Saved data entries:
Content starts
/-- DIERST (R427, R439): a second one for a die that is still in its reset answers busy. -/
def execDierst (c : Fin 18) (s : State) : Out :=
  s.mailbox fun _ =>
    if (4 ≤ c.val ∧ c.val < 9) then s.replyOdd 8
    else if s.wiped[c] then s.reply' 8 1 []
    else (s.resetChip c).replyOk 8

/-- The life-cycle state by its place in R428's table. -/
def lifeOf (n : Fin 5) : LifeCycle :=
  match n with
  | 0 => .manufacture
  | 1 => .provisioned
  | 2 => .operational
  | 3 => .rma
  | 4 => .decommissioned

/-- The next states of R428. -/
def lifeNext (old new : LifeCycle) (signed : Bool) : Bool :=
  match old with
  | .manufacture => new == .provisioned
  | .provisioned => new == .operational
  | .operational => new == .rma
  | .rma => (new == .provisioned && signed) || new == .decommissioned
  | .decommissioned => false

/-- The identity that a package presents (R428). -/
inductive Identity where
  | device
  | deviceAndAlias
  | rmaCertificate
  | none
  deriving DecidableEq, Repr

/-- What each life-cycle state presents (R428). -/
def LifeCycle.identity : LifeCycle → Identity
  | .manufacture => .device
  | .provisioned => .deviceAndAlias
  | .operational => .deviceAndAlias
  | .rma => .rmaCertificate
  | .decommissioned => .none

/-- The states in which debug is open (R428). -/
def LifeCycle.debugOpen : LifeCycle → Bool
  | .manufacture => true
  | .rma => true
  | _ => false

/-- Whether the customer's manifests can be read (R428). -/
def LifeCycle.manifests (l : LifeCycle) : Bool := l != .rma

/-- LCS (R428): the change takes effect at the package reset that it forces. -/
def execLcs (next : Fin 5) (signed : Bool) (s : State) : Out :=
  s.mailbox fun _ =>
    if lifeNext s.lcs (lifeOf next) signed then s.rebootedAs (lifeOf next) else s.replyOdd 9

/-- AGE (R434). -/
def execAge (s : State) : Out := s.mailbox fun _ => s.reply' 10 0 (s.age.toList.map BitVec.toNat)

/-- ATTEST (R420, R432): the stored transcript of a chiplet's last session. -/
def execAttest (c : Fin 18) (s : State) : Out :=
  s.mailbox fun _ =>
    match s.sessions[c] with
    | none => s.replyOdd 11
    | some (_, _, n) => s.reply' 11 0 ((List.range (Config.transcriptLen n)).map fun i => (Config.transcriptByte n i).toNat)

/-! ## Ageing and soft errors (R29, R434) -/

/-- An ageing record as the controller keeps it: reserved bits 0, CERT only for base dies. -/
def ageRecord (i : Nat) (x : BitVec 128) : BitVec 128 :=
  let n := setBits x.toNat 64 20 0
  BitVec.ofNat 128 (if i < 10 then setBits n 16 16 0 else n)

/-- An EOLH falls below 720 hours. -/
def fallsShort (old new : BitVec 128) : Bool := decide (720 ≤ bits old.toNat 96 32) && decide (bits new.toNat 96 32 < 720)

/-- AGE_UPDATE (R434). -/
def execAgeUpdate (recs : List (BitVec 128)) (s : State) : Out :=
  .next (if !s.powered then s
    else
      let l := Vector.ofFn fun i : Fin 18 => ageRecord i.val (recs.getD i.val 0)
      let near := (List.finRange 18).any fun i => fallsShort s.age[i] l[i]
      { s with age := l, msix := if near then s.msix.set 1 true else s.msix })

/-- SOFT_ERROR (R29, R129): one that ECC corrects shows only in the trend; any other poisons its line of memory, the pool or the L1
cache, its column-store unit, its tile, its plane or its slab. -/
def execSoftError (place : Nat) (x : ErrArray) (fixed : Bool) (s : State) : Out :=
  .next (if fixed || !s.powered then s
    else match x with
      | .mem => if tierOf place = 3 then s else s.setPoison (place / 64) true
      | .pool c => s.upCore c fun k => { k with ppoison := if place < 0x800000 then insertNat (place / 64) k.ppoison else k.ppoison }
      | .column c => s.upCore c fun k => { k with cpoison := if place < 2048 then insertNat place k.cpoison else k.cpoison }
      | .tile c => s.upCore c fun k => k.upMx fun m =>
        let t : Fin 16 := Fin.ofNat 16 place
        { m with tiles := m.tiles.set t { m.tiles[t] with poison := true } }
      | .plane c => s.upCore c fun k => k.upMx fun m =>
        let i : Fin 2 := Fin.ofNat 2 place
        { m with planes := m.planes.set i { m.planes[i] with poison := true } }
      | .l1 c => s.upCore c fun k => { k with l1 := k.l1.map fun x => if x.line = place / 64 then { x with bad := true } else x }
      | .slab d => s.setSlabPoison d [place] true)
Content ends
DIRECTIONS FOR THIS TASK:
Copy out every line from the records that has the word "ofNat".

EXERCISE RESULT:
  BitVec.ofNat 128 (if i < 10 then setBits n 16 16 0 else n)
        let t : Fin 16 := Fin.ofNat 16 place
        let i : Fin 2 := Fin.ofNat 2 place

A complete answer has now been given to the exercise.